HLA II binding predictions
The number of predicted binding events of peptides to the 27 most common HLA-DR, HLA-DQ and HLA-DP class II allelic variants was analysed using the MHC-II Binding Prediction Results tool available at the Immune Epitope Database (IEDB)28. As suggested by the IEDB, we used the NetMHCIIpan-4.1 EL prediction method, and set the cut-off for a binding event as a predicted binding percentile score threshold of 20% or less18. Predicted binding strength was obtained using the NetMHCIIpan-4.1 EL prediction method, and is reported as a normalized rank value compared with peptides from 10,000 randomly selected peptides, with a small value indicating high affinity25.
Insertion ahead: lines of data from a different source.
-- ==== Sys2Proof/Tests/Slice0.lean ====
section
/-! SUPPORT. Small tests of one step each. Every expected value is written from spec/95_test_vectors.md or from the
rule named, not from the model. -/

set_option Elab.async false

namespace Sys2Proof.Tests

open Machine

/-- The command ran to a next state that passes the check. -/
def ran (o : Host.Outcome State Fault Refusal) (check : State → Bool) : Bool :=
  match o with
  | .next t => check t
  | _ => false

/-- The machine stopped for this fault. -/
def stopped (o : Host.Outcome State Fault Refusal) (f : Fault) : Bool :=
  match o with
  | .fault g => f == g
  | _ => false

/-- One command word run as the first after this state. -/
def runWord (s : State) (w : Nat) : Host.Outcome State Fault Refusal := step (s.withFetchWord 32 w)

/-- Reset with bytes of memory written. -/
def withBytes (a : Nat) (bs : List Byte) : State :=
  { State.reset with mem := Memory.writeBytes [] a bs }

/-- Reset with grid entries from k on written. -/
def withGrid (k : Nat) (ts : List Triple) : State := writeGrid State.reset k ts

/-- The words of STATUS and ERRINFO. -/
def outcomeIs (status errinfo : Word) (t : State) : Bool := statusWord t == status && errinfoWord t == errinfo

/-- A grid entry reads as this triple. -/
def gridIs (t : State) (k : Nat) (v : Triple) : Bool := (readGrid t k).toOption == some v

/-- The bytes from an address. -/
def bytesAre (t : State) (a : Nat) (bs : List Byte) : Bool := (bytesFrom t.mem a bs.length).toOption == some bs

/-! ## WellFormed: one ill-formed term for each check -/

theorem test_wf_len_zero : WellFormed (.b83dec 0 0) = false := by decide
theorem test_wf_len_five : WellFormed (.b83enc 5 0) = false := by decide
theorem test_wf_field_end : WellFormed (.b83dec 2 255) = false := by decide
theorem test_wf_last_byte : WellFormed (.b83dec 1 255) = true := by decide
theorem test_wf_index : WellFormed (.qac 81) = false := by decide
theorem test_wf_index_last : WellFormed (.dqac 80) = true := by decide

/-! ## Decode: words written out from R90, R97 and the table of 95 section 2.1 -/

theorem test_word_nop : decode 0x00000000 = .ok .nop := by rfl
theorem test_word_b83enc : decode 0b00000000000000100000010000010000 = .ok (.b83enc 4 2) := by rfl
theorem test_word_b83dec : decode 0b00000000000001100000001000010001 = .ok (.b83dec 2 6) := by rfl
theorem test_word_s2l : decode 0x00000020 = .ok .s2l := by rfl
theorem test_word_l2s : decode 0x00000021 = .ok .l2s := by rfl
theorem test_word_spow : decode 0x00000022 = .ok .spow := by rfl
theorem test_word_qmax : decode 0x00000030 = .ok .qmax := by rfl
theorem test_word_qdc : decode 0x00000031 = .ok .qdc := by rfl
theorem test_word_qac : decode 0b01010001000000000000000000110010 = .ok (.qac 81) := by rfl
theorem test_word_dqmax : decode 0x00000038 = .ok .dqmax := by rfl
theorem test_word_dqdc : decode 0x00000039 = .ok .dqdc := by rfl
theorem test_word_dqac : decode 0b01010000000000000000000000111010 = .ok (.dqac 80) := by rfl
theorem test_word_dctf : decode 0x00000040 = .ok .dctf := by rfl
theorem test_word_dcti : decode 0x00000041 = .ok .dcti := by rfl
theorem test_word_validate : decode 0x00000050 = .ok .validate := by rfl
theorem test_word_encode : decode 0x00000051 = .ok .encode := by rfl
theorem test_word_decode : decode 0x00000052 = .ok .decode := by rfl
theorem test_word_reserved_op : decode 0x000000FF = .error .unknownOp := by rfl
theorem test_word_bit11 : decode 0x00000820 = .error .reservedBits := by rfl
theorem test_word_bit31 : decode 0x80000000 = .error .reservedBits := by rfl
theorem test_word_nop_len : decode 0x00000100 = .error .unusedField := by rfl
theorem test_word_encode_idx : decode 0x01000051 = .error .unusedField := by rfl
theorem test_table_word : decodeTableWord 32 0x00FF0111 = some (.b83dec 1 255) := by decide

/-- `b83enc 4, 2` assembles to 0x0002_0410 (R97). -/
theorem test_assemble :
    assemble ['b', '8', '3', 'e', 'n', 'c', ' ', '4', ',', ' ', '2'] = some 0x00020410 := by decide

/-- A field outside its width is refused (R97). -/
theorem test_assemble_width : assemble ['Q', 'A', 'C', ' ', '0', 'x', '8', '0'] = none := by decide

/-! ## Arithmetic: values of 95 sections 2.3 and 2.5, and of IEEE 754 -/

theorem test_add_rounds : fadd [] 0x3FB999999999999A 0x3FC999999999999A = 0x3FD3333333333334 := by decide +kernel
theorem test_div_scale : fdiv [] (fofNat 15) c166 = 0x3FB721ED7E75346F := by decide +kernel
theorem test_inv_gamma : fdiv [] c1 c2_4 = cInv2_4 := by decide +kernel
theorem test_mul_overflow : fmul [] 0x7FEFFFFFFFFFFFFF c2 = 0x7FF0000000000000 := by decide +kernel
theorem test_zero_by_zero : isNaN (fdiv [] posZero posZero) = true := isNaN_producedNaN []

/-! ## Commands -/

theorem test_nop : ran (runWord State.reset 0x00) (outcomeIs 0x2 0) = true := by decide +kernel
theorem test_unknown_op : ran (runWord State.reset 0x01) (outcomeIs 0x706 0x0100) = true := by decide +kernel

theorem test_b83enc :
    ran (runWord { State.reset with src0 := 16777215 } 0x00020410) (bytesAre · 0x102 [0x54, 0x53, 0x55, 0x41])
      = true := by decide +kernel
theorem test_b83enc_truncates :
    ran (runWord { State.reset with src0 := 6889 } 0x00000210) (bytesAre · 0x100 [0x30, 0x30]) = true := by
  decide +kernel

theorem test_b83dec : ran (runWord (withBytes 0x106 [0x32, 0x79]) 0x00060211) (·.result == 226) = true := by
  decide +kernel
theorem test_b83dec_alphabet :
    ran (runWord (withBytes 0x10A [0x41, 0x21]) 0x000A0211) (outcomeIs 0x406 0x020B) = true := by decide +kernel

theorem test_s2l : ran (runWord { State.reset with src0 := 0x0A } 0x20) (·.result == 0x3F68DD6C15B1D4B4) = true := by
  decide +kernel
theorem test_s2l_white : ran (runWord { State.reset with src0 := 0xFF } 0x20) (·.result == 0x3FF0000000000000) = true := by
  decide +kernel

theorem test_l2s : ran (runWord { State.reset with src0 := 0x3F2A36E2EB1C432D } 0x21) (·.result == 1) = true := by
  decide +kernel
theorem test_l2s_nan : ran (runWord { State.reset with src0 := 0x7FF8000000000000 } 0x21) (·.result == 0) = true := by
  decide +kernel

theorem test_spow :
    ran (runWord { State.reset with src0 := 0xC008000000000000, src1 := 0x4000000000000000 } 0x22)
      (·.result == 0xC022000000000000) = true := by decide +kernel
theorem test_spow_neg_zero :
    ran (runWord { State.reset with src0 := 0x8000000000000000, src1 := 0x3FE0000000000000 } 0x22)
      (·.result == 0) = true := by decide +kernel

theorem test_qmax :
    ran (runWord { withGrid 1 [⟨0, 0xBFB999999999999A, 0⟩] with dimNx := 2, dimNy := 1 } 0x30)
      (fun t => t.result == 16 && t.maxreg == 0x3FBA3784A062B2E4) = true := by decide +kernel
theorem test_qmax_nan :
    ran (runWord { withGrid 1 [⟨0x7FF8000000000000, 0x3FA999999999999A, 0⟩] with dimNx := 2, dimNy := 1 } 0x30)
      (fun t => t.result == 7 && t.maxreg == 0x3FA8ACB90F6BF3AA) = true := by decide +kernel

theorem test_qdc :
    ran (runWord (withGrid 0 [⟨0xC014000000000000, 0x4000000000000000, 0x7FF8000000000000⟩]) 0x31)
      (·.result == 0x00FF00) = true := by decide +kernel
theorem test_qdc_poison : stopped (runWord State.reset 0x31) (.commandReadsPoison 0x800) = true := by decide +kernel

theorem test_qac :
    ran (runWord { withGrid 1 [⟨0, 0x3FB721ED7E75346F, 0xBFB721ED7E75346F⟩] with maxreg := 0x3FB721ED7E75346F } 0x01000032)
      (·.result == 3591) = true := by decide +kernel
theorem test_qac_zero_scale :
    ran (runWord { withGrid 1 [⟨c1, fneg c1, c1⟩] with maxreg := 0 } 0x01000032) (·.result == 6516) = true := by
  decide +kernel
theorem test_qch_nan : qch [] posZero posZero = 0 := qch_nan (isNaN_producedNaN _)
theorem test_qac_index : ran (runWord State.reset 0x51000032) (outcomeIs 0x706 0x0600) = true := by decide +kernel

theorem test_dqmax : ran (runWord { State.reset with src0 := 14 } 0x38) (·.maxreg == 0x3FB721ED7E75346F) = true := by
  decide +kernel
theorem test_dqmax_range : ran (runWord { State.reset with src0 := 83 } 0x38) (outcomeIs 0x706 0x0800) = true := by
  decide +kernel

theorem test_dqdc :
    ran (runWord { State.reset with src0 := 0xFF0000 } 0x39) (gridIs · 0 ⟨0x3FF0000000000000, 0, 0⟩) = true := by
  decide +kernel
theorem test_dqdc_high_bits :
    ran (runWord { State.reset with src0 := 0x1000000 } 0x39) (gridIs · 0 ⟨0, 0, 0⟩) = true := by decide +kernel

theorem test_dqac :
    ran (runWord { State.reset with src0 := 6888, maxreg := 0x3FB721ED7E75346F } 0x5000003A)
      (gridIs · 80 ⟨0x3FBC8F0598F5D548, 0xBFB2470DD288DA6A, 0x3F52470DD288DA6A⟩) = true := by decide +kernel
theorem test_dqac_punch :
    ran (runWord { State.reset with src0 := 3591, maxreg := 0x3FB721ED7E75346F, punch := 2 } 0x0100003A)
      (gridIs · 1 ⟨0, 0x3FD159721ED7E753, 0xBFD159721ED7E753⟩) = true := by decide +kernel

/-- Reset set up for a 1×1 image and a 1×1 grid. -/
def onePixel : State :=
  { withBytes 0x10000 [0xFF, 0xFF, 0xFF, 0xFF] with width := 1, height := 1, dimNx := 1, dimNy := 1, pixlen := 4 }

theorem test_dctf :
    ran (runWord onePixel 0x40) (gridIs · 0 ⟨0x3FF0000000000000, 0x3FF0000000000000, 0x3FF0000000000000⟩) = true := by
  decide +kernel
theorem test_dctf_size :
    ran (runWord { onePixel with width := 65536, height := 65536, pixlen := 0 } 0x40) (outcomeIs 0x206 0) = true := by
  decide +kernel

theorem test_dcti :
    ran (runWord { withGrid 0 [⟨0x3FF0000000000000, 0, 0xC014000000000000⟩] with
        width := 1, height := 1, dimNx := 1, dimNy := 1 } 0x41)
      (bytesAre · 0x10000 [0xFF, 0x00, 0x00, 0xFF]) = true := by decide +kernel
theorem test_dcti_empty :
    ran (runWord { State.reset with height := 7, dimNx := 1, dimNy := 1 } 0x41) (outcomeIs 0x2 0) = true := by
  decide +kernel

/-- The hash of the source's §8. -/
def sampleHash : List Byte :=
  [0x4C, 0x45, 0x48, 0x56, 0x36, 0x6E, 0x57, 0x42, 0x32, 0x79, 0x6B, 0x38, 0x70, 0x79, 0x6F, 0x30, 0x61, 0x64, 0x52,
   0x2A, 0x2E, 0x37, 0x6B, 0x43, 0x4D, 0x64, 0x6E, 0x6A]

theorem test_validate :
    ran (runWord { withBytes 0x100 sampleHash with hashlen := 28 } 0x50) (outcomeIs 0x2 0) = true := by decide +kernel
theorem test_validate_unread : ran (runWord State.reset 0x50) (outcomeIs 0x306 0) = true := by decide +kernel

theorem test_encode :
    ran (runWord onePixel 0x51) (fun t => bytesAre t 0x100 [0x30, 0x30, 0x54, 0x53, 0x55, 0x41] && t.hashlen == 6
      && t.maxreg == 0x3FF0000000000000) = true := by decide +kernel
theorem test_encode_range :
    ran (runWord { onePixel with dimNx := 0 } 0x51) (outcomeIs 0x106 0) = true := by decide +kernel

theorem test_decode :
    ran (runWord { withBytes 0x100 [0x30, 0x30, 0x54, 0x53, 0x55, 0x41] with hashlen := 6, width := 1, height := 1 } 0x52)
      (fun t => bytesAre t 0x10000 [0xFF, 0xFF, 0xFF, 0xFF] && t.maxreg == 0x3F78ACB90F6BF3AA) = true := by
  decide +kernel
theorem test_decode_grid :
    ran (runWord { withBytes 0x100 sampleHash with hashlen := 28 } 0x52)
      (fun t => t.dimNx == 4 && t.dimNy == 3
        && gridIs t 4 ⟨0x3F72470DD288DA6A, 0x3FABFCCD2A618E74, 0x3FB721ED7E75346F⟩) = true := by decide +kernel

/-! ## The port (95 section 2.7) -/

theorem test_read_id :
    ran (hostRead .word 0 State.reset) (·.reply == some ⟨0x42480107, false⟩) = true := by decide +kernel
theorem test_read_little_endian :
    ran (hostRead .word 0x100 (withBytes 0x100 [0x30, 0x30, 0x54, 0x53])) (·.reply == some ⟨0x53543030, false⟩) = true := by
  decide +kernel
theorem test_read_narrow_csr : ran (hostRead .half 0x0C State.reset) (·.reply == some ⟨0, true⟩) = true := by decide +kernel
theorem test_read_poison : stopped (hostRead .byte 0x100 State.reset) (.hostReadsPoison 0x100) = true := by decide +kernel
theorem test_write_clears_done :
    ran (hostWrite .word 0x0C 0x2 { State.reset with done := true, errcode := 7 }) (statusWord · == 0x704) = true := by
  decide +kernel
theorem test_busy_write_dropped :
    ran (hostWrite .word 0x18 5 (withIssued State.reset 0)) (fun t => t.width == 0 && t.werr) = true := by decide +kernel
theorem test_issue_by_write :
    ran (hostWrite .word 0x10 0x20410 State.reset) (fun t => t.busy && t.pending == some 0x20410) = true := by
  decide +kernel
Inference of HLA restrictions
HLA restrictions were inferred using RATE, hosted by the IEDB25. In brief, RATE infers HLA restrictions by considering the presence or absence of a response to a given epitope as the biological outcome. It calculates the relative frequency of the individuals responding to a given epitope and expressing a given allele, compared with the general test population, and the associated statistical significance. Because spurious results can be observed for HLA alleles in linkage disequilibrium, peptide–HLA associations were validated using the NetMHCIIpan-4.1 EL method, with a percentile score threshold of 30% or less, to validate that the peptides were predicted to bind to their corresponding HLA allele.
Flow cytometry
Spectral methods (Cytek Aurora)
Cells were washed, counted and plated in a 96-well plate at a density of 1 × 106 cells per well. Cells were then stained with a mixture of the following antibodies: fixable viability dye eFluor 506 (Thermo Fisher Scientific), CD4-APC-eF780 (clone: RPA-T4, Thermo Fisher Scientific), CD8-BUV496 (clone: RPA-T8, BD Biosciences), CD20-BV563 (clone: 2H7, BD), CD56-APC (clone: 5.1H11, BioLegend), gdTCR-BV421 (clone: 11F2, BD), CCR4-PE Cy-7 (clone: IG1, BD), CD16-PE Cy5 (clone: 3G8, Thermo Fisher Scientific), CD14-BV480 (clone: M5E2, BD), HLA-DR-AF700 (clone: LN3, Thermo Fisher Scientific), CD161-BV650 (clone: DX12, BD), CXCR3-PE (clone: G025H7, BioLegend), CD19-BV605 (clone: HIB19, BioLegend), CD38-PerCP-Cy5.5 (clone: HIT2, BD), CD3-BUV805 (clone: UCHT1, BD), CCR7-BV785 (clone: G043H7, BioLegend), CCR6-BUV395 (clone: 11A, BD), CD26-FITC (clone: BA5b, BioLegend), CD127-PEFire700 (clone: A019D5, BioLegend), CD45-PE Dazzle594 (clone: HI30, BioLegend), CD25-BV711 (clone: M-A251, BioLegend) and CD45RA-BV570 (clone: HI100, BioLegend), for 20 min at 4 °C in the dark. The dilutions of all antibodies used are provided in Supplementary Table 3. Stained cells were washed twice and resuspended in 100 µl PBS to be run on the Cytek Aurora System (Cytek). FCS files produced from the Cytek Aurora flow cytometer, using the SpectroFlo flow cytometry software (Cytek,v.3.3), were then analysed using FlowJo software (v.10.10.0, Tree Star).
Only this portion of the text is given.